Transcriptome Analysis of Neisseria meningitidis during Infection

Guido Dietrich,^1, Sebastian Kurz,¹ Claudia Hübner,¹ Christian Aepinus,¹ Stephanie Theiss,¹ Matthias Guckenberger,¹ Ursula Panzner,¹ Jacqueline Weber,² and Matthias Frosch^1*

Institute for Hygiene and Microbiology, University of Würzburg, 97080 Würzburg,¹ MWG-Biotech AG, 85560 Ebersberg, Germany²

Received 15 August 2002/ Accepted 2 October 2002

Neisseria meningitidis is the cause of septicemia and meningococcal meningitis. During the course of infection, N. meningitidis encounters multiple environments within its host, which makes rapid adaptation to environmental changes a crucial factor for neisserial pathogenicity. Employing oligonucleotide-based DNA microarrays, we analyzed the transcriptome of N. meningitidis during two key steps of meningococcal infection, i.e., the interaction with epithelial cells (HeLa cells) and endothelial cells (human brain microvascular endothelial cells). Seventy-two genes were differentially regulated after contact with epithelial cells, and 48 genes were differentially regulated after contact with endothelial cells, including a considerable proportion of well-known virulence genes.
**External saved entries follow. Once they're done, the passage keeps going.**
/-! ### `eepromWrite` -/

@[simp] theorem eepromWrite_params (a : Word) (v : Byte) : (s.eepromWrite a v).params = s.params := rfl
@[simp] theorem eepromWrite_seq (a : Word) (v : Byte) : (s.eepromWrite a v).seq = s.seq := rfl
@[simp] theorem eepromWrite_rx (a : Word) (v : Byte) : (s.eepromWrite a v).rx = s.rx := rfl
@[simp] theorem eepromWrite_tmr (a : Word) (v : Byte) : (s.eepromWrite a v).tmr = s.tmr := rfl
@[simp] theorem eepromWrite_frame (a : Word) (v : Byte) : (s.eepromWrite a v).frame = s.frame := rfl
@[simp] theorem eepromWrite_fpe (a : Word) (v : Byte) : (s.eepromWrite a v).fpe = s.fpe := rfl
@[simp] theorem eepromWrite_gieSave (a : Word) (v : Byte) : (s.eepromWrite a v).gieSave = s.gieSave := rfl
@[simp] theorem eepromWrite_entryT (a : Word) (v : Byte) : (s.eepromWrite a v).entryT = s.entryT := rfl
@[simp] theorem eepromWrite_ee (a : Word) (v : Byte) : (s.eepromWrite a v).ee = s.ee := rfl
@[simp] theorem eepromWrite_bsq (a : Word) (v : Byte) : (s.eepromWrite a v).bsq = s.bsq := rfl
@[simp] theorem eepromWrite_ev (a : Word) (v : Byte) : (s.eepromWrite a v).ev = s.ev := rfl
@[simp] theorem eepromWrite_ports (a : Word) (v : Byte) : (s.eepromWrite a v).ports = { s.ports with eeReq := true, eeAddr := a, eeData := v } := rfl
@[simp] theorem eepromWrite_gie (a : Word) (v : Byte) : (s.eepromWrite a v).gie = s.gie := rfl
@[simp] theorem eepromWrite_flash (a : Word) (v : Byte) : (s.eepromWrite a v).flash = s.flash := rfl
@[simp] theorem eepromWrite_eeprom (a : Word) (v : Byte) : (s.eepromWrite a v).eeprom = s.eeprom := rfl
@[simp] theorem eepromWrite_flashOp (a : Word) (v : Byte) : (s.eepromWrite a v).flashOp = s.flashOp := rfl
@[simp] theorem eepromWrite_eepromOp (a : Word) (v : Byte) : (s.eepromWrite a v).eepromOp = some { addr := a, data := v } := rfl
@[simp] theorem eepromWrite_inputs (a : Word) (v : Byte) : (s.eepromWrite a v).inputs = s.inputs := rfl
@[simp] theorem eepromWrite_tick (a : Word) (v : Byte) : (s.eepromWrite a v).tick = s.tick := rfl

/-! ### `flashController` -/

@[simp] theorem flashController_params (e : Inputs) : (s.flashController e).params = s.params := by unfold State.flashController; split <;> [split <;> rfl; rfl]
@[simp] theorem flashController_seq (e : Inputs) : (s.flashController e).seq = s.seq := by unfold State.flashController; split <;> [split <;> rfl; rfl]
@[simp] theorem flashController_rx (e : Inputs) : (s.flashController e).rx = s.rx := by unfold State.flashController; split <;> [split <;> rfl; rfl]
@[simp] theorem flashController_tmr (e : Inputs) : (s.flashController e).tmr = s.tmr := by unfold State.flashController; split <;> [split <;> rfl; rfl]
@[simp] theorem flashController_frame (e : Inputs) : (s.flashController e).frame = s.frame := by unfold State.flashController; split <;> [split <;> rfl; rfl]
@[simp] theorem flashController_fpe (e : Inputs) : (s.flashController e).fpe = s.fpe := by unfold State.flashController; split <;> [split <;> rfl; rfl]
@[simp] theorem flashController_gieSave (e : Inputs) : (s.flashController e).gieSave = s.gieSave := by unfold State.flashController; split <;> [split <;> rfl; rfl]
@[simp] theorem flashController_entryT (e : Inputs) : (s.flashController e).entryT = s.entryT := by unfold State.flashController; split <;> [split <;> rfl; rfl]
@[simp] theorem flashController_ee (e : Inputs) : (s.flashController e).ee = s.ee := by unfold State.flashController; split <;> [split <;> rfl; rfl]
@[simp] theorem flashController_bsq (e : Inputs) : (s.flashController e).bsq = s.bsq := by unfold State.flashController; split <;> [split <;> rfl; rfl]
@[simp] theorem flashController_ev (e : Inputs) : (s.flashController e).ev = s.ev := by unfold State.flashController; split <;> [split <;> rfl; rfl]
@[simp] theorem flashController_ports (e : Inputs) : (s.flashController e).ports = s.ports := by unfold State.flashController; split <;> [split <;> rfl; rfl]
@[simp] theorem flashController_gie (e : Inputs) : (s.flashController e).gie = s.gie := by unfold State.flashController; split <;> [split <;> rfl; rfl]
@[simp] theorem flashController_eeprom (e : Inputs) : (s.flashController e).eeprom = s.eeprom := by unfold State.flashController; split <;> [split <;> rfl; rfl]
@[simp] theorem flashController_eepromOp (e : Inputs) : (s.flashController e).eepromOp = s.eepromOp := by unfold State.flashController; split <;> [split <;> rfl; rfl]
@[simp] theorem flashController_inputs (e : Inputs) : (s.flashController e).inputs = s.inputs := by unfold State.flashController; split <;> [split <;> rfl; rfl]
@[simp] theorem flashController_tick (e : Inputs) : (s.flashController e).tick = s.tick := by unfold State.flashController; split <;> [split <;> rfl; rfl]
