-- ==== Sys2Proof/Laws/Engines.lean ====
section
/-! SUPPORT. For each engine, once, everything one tick of it can do. The invariants and runs cite these instead of
unfolding an engine. -/

namespace Sys2Proof.Machine

/-- What the DECODE step of a frame can do (R222 to R229): continue, start a page operation on an application page, go to the
persisting exit, or start the EEPROM sequence. -/
theorem exec_decodeCmd_cases (c : Byte) (f : Fields) (s : State) :
    exec (decodeCmd c f) s = .next (s.goto .clear) ∨
      (decodeCmd c f = .cmdProgram f ∧ selfProtected s.params (pageOperand f) = false ∧
        exec (decodeCmd c f) s = .next ((startPage (pageOperand f) f.payload s).goto .program)) ∨
      (decodeCmd c f = .cmdRun f ∧ exec (decodeCmd c f) s = .next (s.goto .exitP)) ∨
      (decodeCmd c f = .cmdWriteEeprom f ∧
        exec (decodeCmd c f) s =
          .next ({ s with ee := { state := .next, base := pageOperand f, len := f.length, i := 0 } }.goto .eeprom)) := by
  unfold decodeCmd
  split
  · exact .inl rfl
  split
  · exact .inl rfl
  split
  · cases h : selfProtected s.params (pageOperand f)
    · exact .inr (.inl ⟨rfl, rfl, by simp [exec, execProgram, h]⟩)
    · exact .inl (by simp [exec, execProgram, h, noEffect])
  split
  · exact .inr (.inr (.inl ⟨rfl, rfl⟩))
  split
  · exact .inr (.inr (.inr ⟨rfl, rfl⟩))
  iterate 6 (split; exact .inl rfl)
  exact .inl rfl

/-- What a DECODE tick can do. -/
theorem decodeTick_cases (s : State) :
    (s.rx.ok = false ∧ decodeTick s = .next s.raiseFatal) ∨
      (s.rx.ok = true ∧
        (decodeTick s = .next (s.goto .clear) ∨
          (∃ f, decodeFrame s.frame = .cmdProgram f ∧ selfProtected s.params (pageOperand f) = false ∧
            decodeTick s = .next ((startPage (pageOperand f) f.payload s).goto .program)) ∨
          (∃ f, decodeFrame s.frame = .cmdRun f ∧ decodeTick s = .next (s.goto .exitP)) ∨
          (∃ f, decodeFrame s.frame = .cmdWriteEeprom f ∧
            decodeTick s =
              .next ({ s with ee := { state := .next, base := pageOperand f, len := f.length, i := 0 } }.goto .eeprom)))) := by
  unfold decodeTick
  cases hok : s.rx.ok
  · exact .inl ⟨rfl, rfl⟩
  · refine .inr ⟨rfl, ?_⟩
    simp only [if_true]
    obtain h | ⟨hf, hp, h⟩ | ⟨hf, h⟩ | ⟨hf, h⟩ := exec_decodeCmd_cases s.frame[0] (decodeFields s.frame) s
    · exact .inl h
    · exact .inr (.inl ⟨_, hf, hp, h⟩)
    · exact .inr (.inr (.inl ⟨_, hf, h⟩))
    · exact .inr (.inr (.inr ⟨_, hf, h⟩))

/-- What a BOOT_POLL tick can do (R283 to R285). -/
theorem bootPoll_cases (e : Inputs) (s : State) :
    (e.bootIn ≠ s.bsq.lref ∧ bootPoll e s = (s.emit .statusOff).goto .exitNp) ∨
      (e.bootIn = s.bsq.lref ∧ s.params.bootThreshold < s.bsq.cnt + 1 ∧
        bootPoll e s = ({ s with bsq := { s.bsq with cnt := s.bsq.cnt + 1 } }.emit .statusOff).gotoReceive) ∨
      (e.bootIn = s.bsq.lref ∧ s.bsq.cnt + 1 ≤ s.params.bootThreshold ∧
        bootPoll e s = { s with bsq := { s.bsq with cnt := s.bsq.cnt + 1 } }) := by
  unfold bootPoll
  by_cases h : e.bootIn = s.bsq.lref
  · by_cases h2 : s.params.bootThreshold < s.bsq.cnt + 1
    · exact .inr (.inl ⟨h, h2, by simp [h, h2]⟩)
    · exact .inr (.inr ⟨h, by omega, by simp [h, h2]⟩)
  · exact .inl ⟨h, by simp [h]⟩

/-- RX writes its own registers, the timer and FRAME, and SEQ when it finishes; nothing else (R120). -/
theorem rxTick_frame (e : Inputs) (s : State) :
    ∃ rx tmr frame seq, rxTick e s = { s with rx := rx, tmr := tmr, frame := frame, seq := seq } ∧
      (seq = s.seq ∨ (seq = .decode ∧ rx.ok = true)) := by
  unfold rxTick
  split
  · exact ⟨_, s.tmr, s.frame, s.seq, rfl, .inl rfl⟩
  split
  · unfold rxWaitE0
    split
    · exact ⟨_, _, s.frame, s.seq, rfl, .inl rfl⟩
    · exact ⟨s.rx, s.tmr, s.frame, s.seq, rfl, .inl rfl⟩
  · unfold rxCal
    split
    · exact ⟨_, _, s.frame, s.seq, rfl, .inl rfl⟩
    · exact ⟨s.rx, s.tmr, s.frame, s.seq, rfl, .inl rfl⟩
  · unfold rxMarkDelay
    split
    · split
      · exact ⟨_, s.tmr, s.frame, s.seq, rfl, .inl rfl⟩
      · exact ⟨_, s.tmr, s.frame, s.seq, rfl, .inl rfl⟩
    · exact ⟨s.rx, s.tmr, s.frame, s.seq, rfl, .inl rfl⟩
  · unfold rxMarkEdge
    split
    · exact ⟨_, _, s.frame, s.seq, rfl, .inl rfl⟩
    · exact ⟨s.rx, s.tmr, s.frame, s.seq, rfl, .inl rfl⟩
  · unfold rxDataEdge
    split
    · exact ⟨_, _, s.frame, s.seq, rfl, .inl rfl⟩
    · exact ⟨s.rx, s.tmr, s.frame, s.seq, rfl, .inl rfl⟩
  · unfold rxDataDelay
    split
    · dsimp only
      split
      · exact ⟨_, s.tmr, _, .decode, rfl, .inr ⟨rfl, rfl⟩⟩
      · exact ⟨_, s.tmr, _, s.seq, rfl, .inl rfl⟩
    · exact ⟨s.rx, s.tmr, s.frame, s.seq, rfl, .inl rfl⟩

/-- MERGE starts only on a range inside one page (R168). -/
theorem startMerge_next {a : Word} {data : List Byte} {s t : State} (h : startMerge a data s = .next t) :
    MergeRangeOk s.params a data.length ∧
      t = { s with fpe := { s.fpe with mode := .merge, pb := pageBase a, mrgA := a, mrgLen := BitVec.ofNat 7 data.length,
                                       mrgData := overwrite s.fpe.mrgData data, state := .enter } } := by
  unfold startMerge at h
  split at h
  · exact ⟨‹_›, (Host.Outcome.next.inj h).symm⟩
  · cases h

/-- ASSEMBLE leaves fl_rdaddr as it is or at a byte the merge does not cover (R169). -/
theorem driveReadBack_cases (s : State) :
    driveReadBack s = s ∨
      ∃ j, j < 64 ∧ mergeCovers s j = false ∧ driveReadBack s = s.driveRdaddr (fpeAddr s j) := by
  unfold driveReadBack
  cases h : lastReadBack s with
  | none => exact .inl rfl
  | some j =>
    have := List.mem_of_getLast? h
    simp only [List.mem_filter, List.mem_range, Bool.not_eq_true'] at this
    exact .inr ⟨j, this.1, this.2, rfl⟩

/-- What an FPE tick that answers next can do, state by state (R160 to R170). -/
theorem fpeTick_next {e : Inputs} {s t : State} (h : fpeTick e s = .next t) :
    (s.fpe.state = .idle ∧ s.seq ≠ .exitP ∧ t = s) ∨
      (s.fpe.state = .idle ∧ s.seq = .exitP ∧ exitPStart s = .next t) ∨
      (s.fpe.state = .enter ∧ t = fpeEnter s) ∨
      (s.fpe.state = .assemble ∧ s.fpe.pb.toNat + 64 ≤ s.params.flashSize ∧
        t = { driveReadBack s with fpe := { s.fpe with pbuf := Vector.ofFn (assembledByte s), state := .intercept } }) ∨
      (s.fpe.state = .intercept ∧ s.fpe.pb = 0 ∧ isRjmp (word0 s.fpe.pbuf) = true ∧
        t = interceptWord (word0 s.fpe.pbuf) s) ∨
      (s.fpe.state = .intercept ∧ (s.fpe.pb ≠ 0 ∨ isRjmp (word0 s.fpe.pbuf) = false) ∧ t = interceptSkip s) ∨
      (s.fpe.state = .erase ∧ fpeErase s = .next t) ∨
      (s.fpe.state = .eraseWait ∧ t = fpeEraseWait e s) ∨
      (s.fpe.state = .write ∧ fpeWrite s = .next t) ∨
      (s.fpe.state = .writeWait ∧ t = fpeWriteWait e s) ∨
      (s.fpe.state = .done ∧ t = fpeDone s) := by
  rw [fpeTick_state e s _ rfl] at h
  cases hf : s.fpe.state <;> simp only [hf] at h
  · split at h
    · exact .inr (.inl ⟨rfl, ‹_›, h⟩)
    · exact .inl ⟨rfl, ‹_›, (Host.Outcome.next.inj h).symm⟩
  · exact .inr (.inr (.inl ⟨rfl, (Host.Outcome.next.inj h).symm⟩))
  · unfold fpeAssemble at h
    split at h
    · exact .inr (.inr (.inr (.inl ⟨rfl, ‹_›, (Host.Outcome.next.inj h).symm⟩)))
    · cases h
  · obtain ⟨h1, h2, h'⟩ | ⟨h1, h'⟩ := interceptTick_cases s <;> rw [h'] at h
    · exact .inr (.inr (.inr (.inr (.inl ⟨rfl, h1, h2, (Host.Outcome.next.inj h).symm⟩))))
    · exact .inr (.inr (.inr (.inr (.inr (.inl ⟨rfl, h1, (Host.Outcome.next.inj h).symm⟩)))))
  · exact .inr (.inr (.inr (.inr (.inr (.inr (.inl ⟨rfl, h⟩))))))
  · exact .inr (.inr (.inr (.inr (.inr (.inr (.inr (.inl ⟨rfl, (Host.Outcome.next.inj h).symm⟩)))))))
  · exact .inr (.inr (.inr (.inr (.inr (.inr (.inr (.inr (.inl ⟨rfl, h⟩))))))))
  · exact .inr (.inr (.inr (.inr (.inr (.inr (.inr (.inr (.inr (.inl ⟨rfl, (Host.Outcome.next.inj h).symm⟩)))))))))
  · exact .inr (.inr (.inr (.inr (.inr (.inr (.inr (.inr (.inr (.inr ⟨rfl, (Host.Outcome.next.inj h).symm⟩)))))))))

/-- The pointer's two addresses, under valid parameters (R9, R72). -/
theorem pointerAddr_toNat {p : Params} (hv : ParamsValid p) :
    (pointerAddr p).toNat = p.blStart - 2 ∧ (pointerHighAddr p).toNat = p.blStart - 1 := by
  obtain ⟨-, h2, -, -, h5, -⟩ := hv
  simp only [pointerAddr, pointerHighAddr, BitVec.toNat_ofNat]
  omega

/-- EXIT_NP under valid parameters: the handoff to the pointer it reads (R194). -/
theorem exitNp_eq {s : State} (hv : ParamsValid s.params) :
    exitNp s = .next ({ s.driveRdaddr (pointerHighAddr s.params) with entryT := s.entryP }.handoff s.entryP) := by
  obtain ⟨h0, h1⟩ := pointerAddr_toNat hv
  obtain ⟨-, -, -, h4, h5, -⟩ := hv
  rw [exitNp, flashRead_eq (by omega), flashRead_eq (by omega), h0, h1]
  rfl

/-- An EEPROM tick writes the sequence's registers, the interrupt enable, the EEPROM port and the request, and SEQ at the
end; nothing else (R231). -/
theorem eeTick_cases (e : Inputs) (s : State) :
    (s.ee.state = .next ∧ s.ee.i = s.ee.len ∧ eeTick e s = s.goto .exitNp) ∨
      (s.ee.state = .next ∧ s.ee.i ≠ s.ee.len ∧
        eeTick e s = { s.maskGie with ee := { s.ee with state := .wait } }) ∨
      (s.ee.state = .wait ∧ e.eeBusy = true ∧ eeTick e s = s) ∨
      (s.ee.state = .wait ∧ e.eeBusy = false ∧ eeTick e s = { s with ee := { s.ee with state := .issue } }) ∨
      (s.ee.state = .issue ∧ eeTick e s = eeAdvance (s.eepromWrite (eeAddress s) (eeData e s))) := by
  unfold eeTick
  cases hs : s.ee.state
  · by_cases h : s.ee.i = s.ee.len
    · exact .inl ⟨rfl, h, by simp [h]⟩
    · exact .inr (.inl ⟨rfl, h, by simp [h]⟩)
  · cases h : e.eeBusy
    · exact .inr (.inr (.inr (.inl ⟨rfl, rfl, by simp⟩)))
    · exact .inr (.inr (.inl ⟨rfl, rfl, by simp⟩))
  · exact .inr (.inr (.inr (.inr ⟨rfl, rfl⟩)))

/-- What a tick of the active rule can do, by SEQ, on the begun tick b. -/
theorem activeRule_next {e : Inputs} {b t : State} (ht : b.seq.terminal = false) (h : activeRule e b = .next t) :
    (b.seq = .bootStart ∧ t = bootStart e b) ∨ (b.seq = .bootPoll ∧ t = bootPoll e b) ∨
      (b.seq = .receive ∧ t = rxTick e b) ∨ (b.seq = .decode ∧ decodeTick b = .next t) ∨
      (b.FpeCalled ∧ fpeTick e b = .next t) ∨ (b.seq = .eeprom ∧ t = eeTick e b) ∨
      (b.seq = .clear ∧ t = csqClear b) ∨ (b.seq = .exitNp ∧ exitNp b = .next t) := by
  rw [activeRule_seq e b b.seq rfl] at h
  unfold State.FpeCalled
  cases hs : b.seq <;> simp only [hs] at h
  all_goals first
    | (exfalso; rw [hs] at ht; exact absurd ht (by decide))
    | (first | cases h | skip)
  all_goals simp_all

end Sys2Proof.Machine
end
While a considerable number of genes were in concordance between bacteria adherent to both cell types, we identified several open reading frames that were differentially regulated in only one system. The data obtained with this novel approach may provide insight into the pathogenicity mechanisms of N. meningitidis and could demonstrate the importance of gene regulation on the transcriptional level during different stages of meningococcal infection.

Present address: Berna Biotech Ltd., Bacterial Vaccine Research, 3018 Berne, Switzerland.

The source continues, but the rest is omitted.